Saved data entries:
........

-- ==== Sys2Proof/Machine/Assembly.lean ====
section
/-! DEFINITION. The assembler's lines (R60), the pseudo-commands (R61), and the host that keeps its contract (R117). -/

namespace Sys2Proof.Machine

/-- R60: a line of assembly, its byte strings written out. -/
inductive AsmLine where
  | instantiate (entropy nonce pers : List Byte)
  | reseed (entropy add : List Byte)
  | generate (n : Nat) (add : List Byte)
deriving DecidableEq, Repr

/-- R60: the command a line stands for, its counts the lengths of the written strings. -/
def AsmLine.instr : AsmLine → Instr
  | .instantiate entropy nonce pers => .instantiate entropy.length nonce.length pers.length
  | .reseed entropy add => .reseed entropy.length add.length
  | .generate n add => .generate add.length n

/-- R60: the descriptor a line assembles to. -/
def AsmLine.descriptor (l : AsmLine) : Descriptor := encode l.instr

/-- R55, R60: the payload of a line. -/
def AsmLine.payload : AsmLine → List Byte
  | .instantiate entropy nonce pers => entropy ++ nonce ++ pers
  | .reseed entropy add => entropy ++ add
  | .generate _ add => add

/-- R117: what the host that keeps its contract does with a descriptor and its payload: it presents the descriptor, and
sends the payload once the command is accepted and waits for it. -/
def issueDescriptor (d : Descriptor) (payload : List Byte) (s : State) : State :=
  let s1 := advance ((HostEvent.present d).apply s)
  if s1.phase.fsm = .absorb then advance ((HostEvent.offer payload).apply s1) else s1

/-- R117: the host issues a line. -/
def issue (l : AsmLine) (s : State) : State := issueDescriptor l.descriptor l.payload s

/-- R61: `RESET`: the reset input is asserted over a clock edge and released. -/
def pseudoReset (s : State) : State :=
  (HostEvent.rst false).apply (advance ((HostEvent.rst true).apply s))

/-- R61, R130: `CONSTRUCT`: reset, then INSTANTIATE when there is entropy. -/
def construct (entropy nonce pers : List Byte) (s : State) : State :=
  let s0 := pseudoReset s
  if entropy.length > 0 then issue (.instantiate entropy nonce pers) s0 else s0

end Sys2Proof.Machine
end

........

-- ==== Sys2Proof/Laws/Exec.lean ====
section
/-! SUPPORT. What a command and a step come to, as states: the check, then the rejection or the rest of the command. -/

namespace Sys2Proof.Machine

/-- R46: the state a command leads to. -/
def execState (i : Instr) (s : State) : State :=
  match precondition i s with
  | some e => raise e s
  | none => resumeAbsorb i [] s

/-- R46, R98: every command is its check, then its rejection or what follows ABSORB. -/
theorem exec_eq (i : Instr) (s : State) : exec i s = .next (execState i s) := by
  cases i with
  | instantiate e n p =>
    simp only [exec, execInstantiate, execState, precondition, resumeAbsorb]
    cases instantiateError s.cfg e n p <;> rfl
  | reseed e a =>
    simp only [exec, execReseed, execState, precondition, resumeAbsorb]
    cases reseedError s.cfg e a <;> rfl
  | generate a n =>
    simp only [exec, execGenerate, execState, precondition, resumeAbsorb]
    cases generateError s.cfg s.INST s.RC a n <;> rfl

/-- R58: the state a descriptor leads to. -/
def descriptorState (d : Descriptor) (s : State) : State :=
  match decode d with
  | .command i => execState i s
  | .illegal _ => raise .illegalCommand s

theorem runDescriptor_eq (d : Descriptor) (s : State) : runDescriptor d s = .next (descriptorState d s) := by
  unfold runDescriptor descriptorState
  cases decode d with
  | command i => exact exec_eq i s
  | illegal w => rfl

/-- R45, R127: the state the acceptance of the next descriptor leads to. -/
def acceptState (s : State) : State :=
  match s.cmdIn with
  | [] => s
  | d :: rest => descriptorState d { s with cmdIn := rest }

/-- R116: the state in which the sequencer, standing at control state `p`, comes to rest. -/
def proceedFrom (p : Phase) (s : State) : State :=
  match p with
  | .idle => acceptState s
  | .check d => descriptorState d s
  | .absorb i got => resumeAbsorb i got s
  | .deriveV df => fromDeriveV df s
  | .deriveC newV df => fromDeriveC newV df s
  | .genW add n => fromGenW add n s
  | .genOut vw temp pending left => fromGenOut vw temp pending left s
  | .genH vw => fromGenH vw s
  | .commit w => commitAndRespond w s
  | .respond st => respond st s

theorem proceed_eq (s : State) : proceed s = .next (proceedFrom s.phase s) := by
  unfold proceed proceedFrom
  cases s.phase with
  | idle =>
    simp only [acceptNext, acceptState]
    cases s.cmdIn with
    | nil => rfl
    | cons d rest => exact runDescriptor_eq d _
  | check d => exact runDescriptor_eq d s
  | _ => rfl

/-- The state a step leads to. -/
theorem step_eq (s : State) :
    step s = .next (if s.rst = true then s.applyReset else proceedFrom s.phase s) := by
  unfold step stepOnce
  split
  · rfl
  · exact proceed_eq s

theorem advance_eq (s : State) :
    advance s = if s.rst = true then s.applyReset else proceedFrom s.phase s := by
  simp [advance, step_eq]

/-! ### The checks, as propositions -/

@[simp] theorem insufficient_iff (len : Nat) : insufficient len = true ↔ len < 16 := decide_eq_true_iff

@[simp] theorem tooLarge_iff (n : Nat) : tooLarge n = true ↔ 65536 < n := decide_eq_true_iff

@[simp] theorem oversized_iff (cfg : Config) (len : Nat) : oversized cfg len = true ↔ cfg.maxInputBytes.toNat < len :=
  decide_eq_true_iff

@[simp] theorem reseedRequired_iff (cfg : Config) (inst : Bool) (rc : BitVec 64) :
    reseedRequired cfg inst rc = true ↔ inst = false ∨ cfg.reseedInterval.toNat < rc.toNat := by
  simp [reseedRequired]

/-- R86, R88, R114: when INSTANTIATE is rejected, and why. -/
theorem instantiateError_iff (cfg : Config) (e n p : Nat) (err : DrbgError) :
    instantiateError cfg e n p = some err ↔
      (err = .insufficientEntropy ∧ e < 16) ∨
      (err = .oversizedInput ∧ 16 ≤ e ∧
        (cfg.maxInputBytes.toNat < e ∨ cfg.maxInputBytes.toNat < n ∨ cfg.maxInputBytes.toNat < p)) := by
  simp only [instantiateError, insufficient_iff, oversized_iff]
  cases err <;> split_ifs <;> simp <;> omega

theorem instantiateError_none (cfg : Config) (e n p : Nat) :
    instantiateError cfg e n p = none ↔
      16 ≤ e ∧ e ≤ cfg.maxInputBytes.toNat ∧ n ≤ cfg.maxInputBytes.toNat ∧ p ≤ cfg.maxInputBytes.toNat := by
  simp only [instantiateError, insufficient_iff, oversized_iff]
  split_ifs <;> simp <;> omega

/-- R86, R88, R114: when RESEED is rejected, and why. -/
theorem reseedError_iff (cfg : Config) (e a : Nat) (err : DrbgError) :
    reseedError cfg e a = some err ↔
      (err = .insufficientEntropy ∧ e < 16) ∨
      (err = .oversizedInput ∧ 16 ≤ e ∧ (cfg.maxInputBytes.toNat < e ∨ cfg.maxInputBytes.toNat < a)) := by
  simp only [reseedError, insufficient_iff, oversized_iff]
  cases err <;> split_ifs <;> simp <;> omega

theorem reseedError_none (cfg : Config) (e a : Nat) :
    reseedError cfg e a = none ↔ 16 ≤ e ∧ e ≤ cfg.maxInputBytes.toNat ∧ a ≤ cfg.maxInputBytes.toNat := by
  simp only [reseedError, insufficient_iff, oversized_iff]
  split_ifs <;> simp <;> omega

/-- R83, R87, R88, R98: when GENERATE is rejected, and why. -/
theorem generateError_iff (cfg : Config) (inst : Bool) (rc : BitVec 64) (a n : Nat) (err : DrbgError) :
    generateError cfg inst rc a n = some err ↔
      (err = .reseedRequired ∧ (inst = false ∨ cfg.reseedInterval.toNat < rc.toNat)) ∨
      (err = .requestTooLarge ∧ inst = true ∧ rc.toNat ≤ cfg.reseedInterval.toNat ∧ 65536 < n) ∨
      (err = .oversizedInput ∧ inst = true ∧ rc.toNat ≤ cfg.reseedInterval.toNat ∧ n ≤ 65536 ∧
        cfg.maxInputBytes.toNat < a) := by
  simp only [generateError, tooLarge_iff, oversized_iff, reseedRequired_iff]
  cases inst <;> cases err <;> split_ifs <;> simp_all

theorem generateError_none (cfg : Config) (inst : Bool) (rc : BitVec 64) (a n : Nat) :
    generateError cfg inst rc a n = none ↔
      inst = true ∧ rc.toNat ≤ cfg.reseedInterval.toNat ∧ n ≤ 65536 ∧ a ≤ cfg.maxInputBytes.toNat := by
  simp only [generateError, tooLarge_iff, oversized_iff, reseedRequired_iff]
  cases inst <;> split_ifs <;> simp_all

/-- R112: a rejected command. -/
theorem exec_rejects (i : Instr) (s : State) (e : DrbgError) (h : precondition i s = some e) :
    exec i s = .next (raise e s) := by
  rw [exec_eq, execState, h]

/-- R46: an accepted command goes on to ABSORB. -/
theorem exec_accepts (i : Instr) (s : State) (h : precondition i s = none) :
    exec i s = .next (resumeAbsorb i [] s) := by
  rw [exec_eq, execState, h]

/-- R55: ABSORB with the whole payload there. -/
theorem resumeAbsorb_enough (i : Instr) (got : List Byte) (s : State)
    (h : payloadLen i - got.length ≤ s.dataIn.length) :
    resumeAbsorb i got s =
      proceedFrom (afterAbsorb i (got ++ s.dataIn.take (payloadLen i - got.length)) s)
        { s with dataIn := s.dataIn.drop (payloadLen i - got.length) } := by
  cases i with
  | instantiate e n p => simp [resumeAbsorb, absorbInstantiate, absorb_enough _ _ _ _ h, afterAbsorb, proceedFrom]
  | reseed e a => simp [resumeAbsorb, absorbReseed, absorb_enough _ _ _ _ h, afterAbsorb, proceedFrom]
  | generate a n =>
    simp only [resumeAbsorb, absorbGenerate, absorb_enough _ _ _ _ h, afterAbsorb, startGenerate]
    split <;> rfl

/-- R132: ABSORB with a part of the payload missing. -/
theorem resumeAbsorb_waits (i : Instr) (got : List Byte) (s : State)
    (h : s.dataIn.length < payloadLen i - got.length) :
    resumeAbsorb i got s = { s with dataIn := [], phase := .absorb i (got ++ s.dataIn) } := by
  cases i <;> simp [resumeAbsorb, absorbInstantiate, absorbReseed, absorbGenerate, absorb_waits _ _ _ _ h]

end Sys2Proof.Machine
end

........

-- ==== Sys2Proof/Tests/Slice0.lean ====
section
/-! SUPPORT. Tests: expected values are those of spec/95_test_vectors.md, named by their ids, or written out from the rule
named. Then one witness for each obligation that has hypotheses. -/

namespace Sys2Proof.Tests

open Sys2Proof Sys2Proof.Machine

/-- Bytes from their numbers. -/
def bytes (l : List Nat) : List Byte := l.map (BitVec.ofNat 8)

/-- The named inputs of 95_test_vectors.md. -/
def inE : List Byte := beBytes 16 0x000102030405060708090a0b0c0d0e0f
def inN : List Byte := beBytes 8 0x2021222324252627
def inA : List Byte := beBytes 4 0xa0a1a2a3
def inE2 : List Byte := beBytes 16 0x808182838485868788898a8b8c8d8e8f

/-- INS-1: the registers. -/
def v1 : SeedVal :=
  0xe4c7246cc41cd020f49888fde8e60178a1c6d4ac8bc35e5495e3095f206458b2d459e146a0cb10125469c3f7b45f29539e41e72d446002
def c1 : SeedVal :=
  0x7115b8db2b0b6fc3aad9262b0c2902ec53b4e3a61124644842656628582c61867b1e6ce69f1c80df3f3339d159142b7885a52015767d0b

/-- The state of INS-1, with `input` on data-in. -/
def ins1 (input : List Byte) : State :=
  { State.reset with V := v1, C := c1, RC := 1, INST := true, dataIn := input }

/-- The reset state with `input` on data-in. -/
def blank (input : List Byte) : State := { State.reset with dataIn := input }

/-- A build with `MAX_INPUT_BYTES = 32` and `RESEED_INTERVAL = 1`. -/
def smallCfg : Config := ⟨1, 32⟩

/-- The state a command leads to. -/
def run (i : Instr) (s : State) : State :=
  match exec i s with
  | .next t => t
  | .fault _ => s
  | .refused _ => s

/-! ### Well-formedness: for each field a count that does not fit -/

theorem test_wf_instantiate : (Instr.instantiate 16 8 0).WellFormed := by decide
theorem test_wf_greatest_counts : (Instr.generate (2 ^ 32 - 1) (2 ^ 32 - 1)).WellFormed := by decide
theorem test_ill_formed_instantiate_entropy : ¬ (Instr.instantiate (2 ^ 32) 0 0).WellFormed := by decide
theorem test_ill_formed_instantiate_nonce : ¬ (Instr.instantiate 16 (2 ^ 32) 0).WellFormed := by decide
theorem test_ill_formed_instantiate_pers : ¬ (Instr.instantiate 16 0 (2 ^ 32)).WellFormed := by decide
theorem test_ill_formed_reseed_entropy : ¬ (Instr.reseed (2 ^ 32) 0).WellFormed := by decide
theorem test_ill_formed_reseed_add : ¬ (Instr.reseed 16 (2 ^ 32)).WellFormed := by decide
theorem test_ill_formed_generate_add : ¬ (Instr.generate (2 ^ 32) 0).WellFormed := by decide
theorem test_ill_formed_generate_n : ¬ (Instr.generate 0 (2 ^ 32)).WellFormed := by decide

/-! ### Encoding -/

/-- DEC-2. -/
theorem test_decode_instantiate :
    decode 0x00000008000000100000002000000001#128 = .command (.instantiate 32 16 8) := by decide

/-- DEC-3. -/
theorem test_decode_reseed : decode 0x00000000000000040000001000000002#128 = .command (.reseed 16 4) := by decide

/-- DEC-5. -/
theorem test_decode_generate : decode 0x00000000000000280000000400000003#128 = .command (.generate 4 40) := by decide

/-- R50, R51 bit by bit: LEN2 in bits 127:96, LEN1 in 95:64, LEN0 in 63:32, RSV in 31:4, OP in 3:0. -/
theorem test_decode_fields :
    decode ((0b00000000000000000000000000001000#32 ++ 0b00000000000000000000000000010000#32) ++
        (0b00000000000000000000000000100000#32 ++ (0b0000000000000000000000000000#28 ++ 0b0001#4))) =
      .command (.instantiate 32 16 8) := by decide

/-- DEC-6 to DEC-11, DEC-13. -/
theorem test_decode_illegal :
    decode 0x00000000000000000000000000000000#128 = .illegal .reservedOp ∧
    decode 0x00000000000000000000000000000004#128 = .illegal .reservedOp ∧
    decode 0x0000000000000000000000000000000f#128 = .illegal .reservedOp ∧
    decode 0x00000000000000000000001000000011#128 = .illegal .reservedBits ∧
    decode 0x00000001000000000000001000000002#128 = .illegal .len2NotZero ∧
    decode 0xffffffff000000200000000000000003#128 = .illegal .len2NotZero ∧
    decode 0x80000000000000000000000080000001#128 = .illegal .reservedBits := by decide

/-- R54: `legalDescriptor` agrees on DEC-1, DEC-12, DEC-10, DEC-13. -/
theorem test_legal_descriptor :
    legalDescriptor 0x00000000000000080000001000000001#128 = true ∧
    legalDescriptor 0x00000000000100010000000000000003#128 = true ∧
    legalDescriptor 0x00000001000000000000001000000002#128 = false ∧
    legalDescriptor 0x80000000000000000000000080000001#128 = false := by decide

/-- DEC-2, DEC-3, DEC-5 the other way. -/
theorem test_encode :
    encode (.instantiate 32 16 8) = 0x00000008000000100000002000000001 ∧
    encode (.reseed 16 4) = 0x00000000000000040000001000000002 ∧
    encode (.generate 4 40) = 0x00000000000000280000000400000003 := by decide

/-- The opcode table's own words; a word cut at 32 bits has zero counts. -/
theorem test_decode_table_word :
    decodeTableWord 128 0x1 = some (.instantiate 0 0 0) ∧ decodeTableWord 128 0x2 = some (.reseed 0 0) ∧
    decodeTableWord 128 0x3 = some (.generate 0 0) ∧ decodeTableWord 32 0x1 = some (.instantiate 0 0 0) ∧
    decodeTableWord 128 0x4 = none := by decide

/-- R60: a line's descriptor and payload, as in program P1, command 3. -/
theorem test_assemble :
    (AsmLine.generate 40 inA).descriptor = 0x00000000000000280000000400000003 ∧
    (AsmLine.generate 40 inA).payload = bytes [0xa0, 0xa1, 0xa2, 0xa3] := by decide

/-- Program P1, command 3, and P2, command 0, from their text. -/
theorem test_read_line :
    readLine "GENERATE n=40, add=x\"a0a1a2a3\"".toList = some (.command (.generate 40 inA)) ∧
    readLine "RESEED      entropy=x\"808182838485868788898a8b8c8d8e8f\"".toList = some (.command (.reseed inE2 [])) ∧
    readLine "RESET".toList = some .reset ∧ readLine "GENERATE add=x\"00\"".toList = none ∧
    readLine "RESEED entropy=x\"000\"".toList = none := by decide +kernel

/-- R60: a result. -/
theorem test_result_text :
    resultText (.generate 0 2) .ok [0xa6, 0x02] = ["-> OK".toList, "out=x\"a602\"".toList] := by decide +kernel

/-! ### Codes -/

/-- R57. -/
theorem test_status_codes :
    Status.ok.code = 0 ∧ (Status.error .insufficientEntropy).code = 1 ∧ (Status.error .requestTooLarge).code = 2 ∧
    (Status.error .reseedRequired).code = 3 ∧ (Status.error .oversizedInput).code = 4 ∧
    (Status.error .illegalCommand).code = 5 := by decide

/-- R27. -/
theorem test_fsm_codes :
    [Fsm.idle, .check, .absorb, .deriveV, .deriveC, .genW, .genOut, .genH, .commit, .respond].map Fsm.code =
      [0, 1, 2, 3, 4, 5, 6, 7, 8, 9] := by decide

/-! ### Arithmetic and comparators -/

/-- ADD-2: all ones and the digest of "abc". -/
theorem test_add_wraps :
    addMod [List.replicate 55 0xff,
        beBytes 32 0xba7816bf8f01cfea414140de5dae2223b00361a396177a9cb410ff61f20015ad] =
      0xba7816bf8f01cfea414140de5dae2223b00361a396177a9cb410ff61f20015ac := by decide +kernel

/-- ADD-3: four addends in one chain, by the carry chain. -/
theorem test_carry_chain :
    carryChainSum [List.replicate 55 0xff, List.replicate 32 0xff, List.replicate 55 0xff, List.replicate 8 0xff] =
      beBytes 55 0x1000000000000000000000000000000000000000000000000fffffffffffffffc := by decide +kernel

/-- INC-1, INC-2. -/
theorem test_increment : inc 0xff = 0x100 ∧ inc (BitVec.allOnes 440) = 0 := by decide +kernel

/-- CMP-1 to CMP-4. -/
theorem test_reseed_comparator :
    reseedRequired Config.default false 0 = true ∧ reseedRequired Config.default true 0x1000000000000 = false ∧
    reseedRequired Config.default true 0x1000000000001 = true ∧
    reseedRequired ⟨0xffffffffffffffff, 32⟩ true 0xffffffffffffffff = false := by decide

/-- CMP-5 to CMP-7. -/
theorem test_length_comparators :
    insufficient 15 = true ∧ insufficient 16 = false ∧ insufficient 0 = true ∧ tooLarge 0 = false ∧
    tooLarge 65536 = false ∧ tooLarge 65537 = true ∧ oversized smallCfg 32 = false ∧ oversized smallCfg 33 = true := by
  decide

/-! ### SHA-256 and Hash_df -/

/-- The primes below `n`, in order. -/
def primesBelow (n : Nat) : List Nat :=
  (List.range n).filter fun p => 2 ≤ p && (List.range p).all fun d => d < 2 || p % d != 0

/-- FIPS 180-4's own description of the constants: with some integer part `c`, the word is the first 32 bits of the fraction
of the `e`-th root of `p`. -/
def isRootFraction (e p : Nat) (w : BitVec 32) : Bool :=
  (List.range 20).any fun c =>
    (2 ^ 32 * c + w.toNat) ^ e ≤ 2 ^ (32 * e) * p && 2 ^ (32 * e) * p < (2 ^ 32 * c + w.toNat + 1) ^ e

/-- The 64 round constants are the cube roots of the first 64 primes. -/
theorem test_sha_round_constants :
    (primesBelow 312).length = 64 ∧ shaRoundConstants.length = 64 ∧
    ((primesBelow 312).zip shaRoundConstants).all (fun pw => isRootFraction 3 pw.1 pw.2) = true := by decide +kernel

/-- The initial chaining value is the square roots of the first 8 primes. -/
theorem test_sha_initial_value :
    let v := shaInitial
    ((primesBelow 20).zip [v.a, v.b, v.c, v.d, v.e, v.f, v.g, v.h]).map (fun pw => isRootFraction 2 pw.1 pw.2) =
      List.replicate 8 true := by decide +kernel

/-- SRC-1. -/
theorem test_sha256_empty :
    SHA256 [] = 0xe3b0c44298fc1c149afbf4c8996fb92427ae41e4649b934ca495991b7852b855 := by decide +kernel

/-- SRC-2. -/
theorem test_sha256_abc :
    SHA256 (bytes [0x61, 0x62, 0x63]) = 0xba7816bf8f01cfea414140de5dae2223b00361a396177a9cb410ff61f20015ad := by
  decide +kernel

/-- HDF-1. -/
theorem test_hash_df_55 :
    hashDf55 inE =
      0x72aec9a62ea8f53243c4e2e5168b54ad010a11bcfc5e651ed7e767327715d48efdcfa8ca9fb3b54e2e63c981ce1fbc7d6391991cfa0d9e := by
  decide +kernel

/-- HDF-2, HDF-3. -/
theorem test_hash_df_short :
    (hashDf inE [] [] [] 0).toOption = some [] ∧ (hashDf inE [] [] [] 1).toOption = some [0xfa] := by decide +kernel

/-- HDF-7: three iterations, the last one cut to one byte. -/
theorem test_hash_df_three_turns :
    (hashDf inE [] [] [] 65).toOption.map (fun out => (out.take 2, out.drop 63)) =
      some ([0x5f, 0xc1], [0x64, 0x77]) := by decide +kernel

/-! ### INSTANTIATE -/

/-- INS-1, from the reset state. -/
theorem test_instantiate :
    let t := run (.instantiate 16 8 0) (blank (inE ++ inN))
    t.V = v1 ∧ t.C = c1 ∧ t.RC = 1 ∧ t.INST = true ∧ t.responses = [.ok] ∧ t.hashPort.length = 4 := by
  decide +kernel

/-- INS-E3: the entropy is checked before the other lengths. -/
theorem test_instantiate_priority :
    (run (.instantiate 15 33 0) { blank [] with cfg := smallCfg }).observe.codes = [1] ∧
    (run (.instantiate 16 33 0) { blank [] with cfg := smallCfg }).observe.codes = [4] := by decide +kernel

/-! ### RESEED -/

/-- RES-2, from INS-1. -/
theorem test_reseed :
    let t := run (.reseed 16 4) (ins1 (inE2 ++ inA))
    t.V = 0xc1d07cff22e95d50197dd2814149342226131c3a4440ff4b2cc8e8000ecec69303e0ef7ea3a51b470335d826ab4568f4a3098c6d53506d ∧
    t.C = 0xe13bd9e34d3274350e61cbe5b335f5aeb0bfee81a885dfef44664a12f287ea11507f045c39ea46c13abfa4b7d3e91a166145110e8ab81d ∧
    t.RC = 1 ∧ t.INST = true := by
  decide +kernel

........

• _Task details_
What are the lines, exactly as written above, from the line with "-- ==== Sys2Proof/Laws/Exec.lean" to the line with "exec_eq i s", both included? Output only those.

• _Response area_
-- ==== Sys2Proof/Laws/Exec.lean ====
section
/-! SUPPORT. What a command and a step come to, as states: the check, then the rejection or the rest of the command. -/

namespace Sys2Proof.Machine

/-- R46: the state a command leads to. -/
def execState (i : Instr) (s : State) : State :=
  match precondition i s with
  | some e => raise e s
  | none => resumeAbsorb i [] s

/-- R46, R98: every command is its check, then its rejection or what follows ABSORB. -/
theorem exec_eq (i : Instr) (s : State) : exec i s = .next (execState i s) := by
  cases i with
  | instantiate e n p =>
    simp only [exec, execInstantiate, execState, precondition, resumeAbsorb]
    cases instantiateError s.cfg e n p <;> rfl
  | reseed e a =>
    simp only [exec, execReseed, execState, precondition, resumeAbsorb]
    cases reseedError s.cfg e a <;> rfl
  | generate a n =>
    simp only [exec, execGenerate, execState, precondition, resumeAbsorb]
    cases generateError s.cfg s.INST s.RC a n <;> rfl

/-- R58: the state a descriptor leads to. -/
def descriptorState (d : Descriptor) (s : State) : State :=
  match decode d with
  | .command i => execState i s
  | .illegal _ => raise .illegalCommand s

theorem runDescriptor_eq (d : Descriptor) (s : State) : runDescriptor d s = .next (descriptorState d s) := by
  unfold runDescriptor descriptorState
  cases decode d with
  | command i => exact exec_eq i s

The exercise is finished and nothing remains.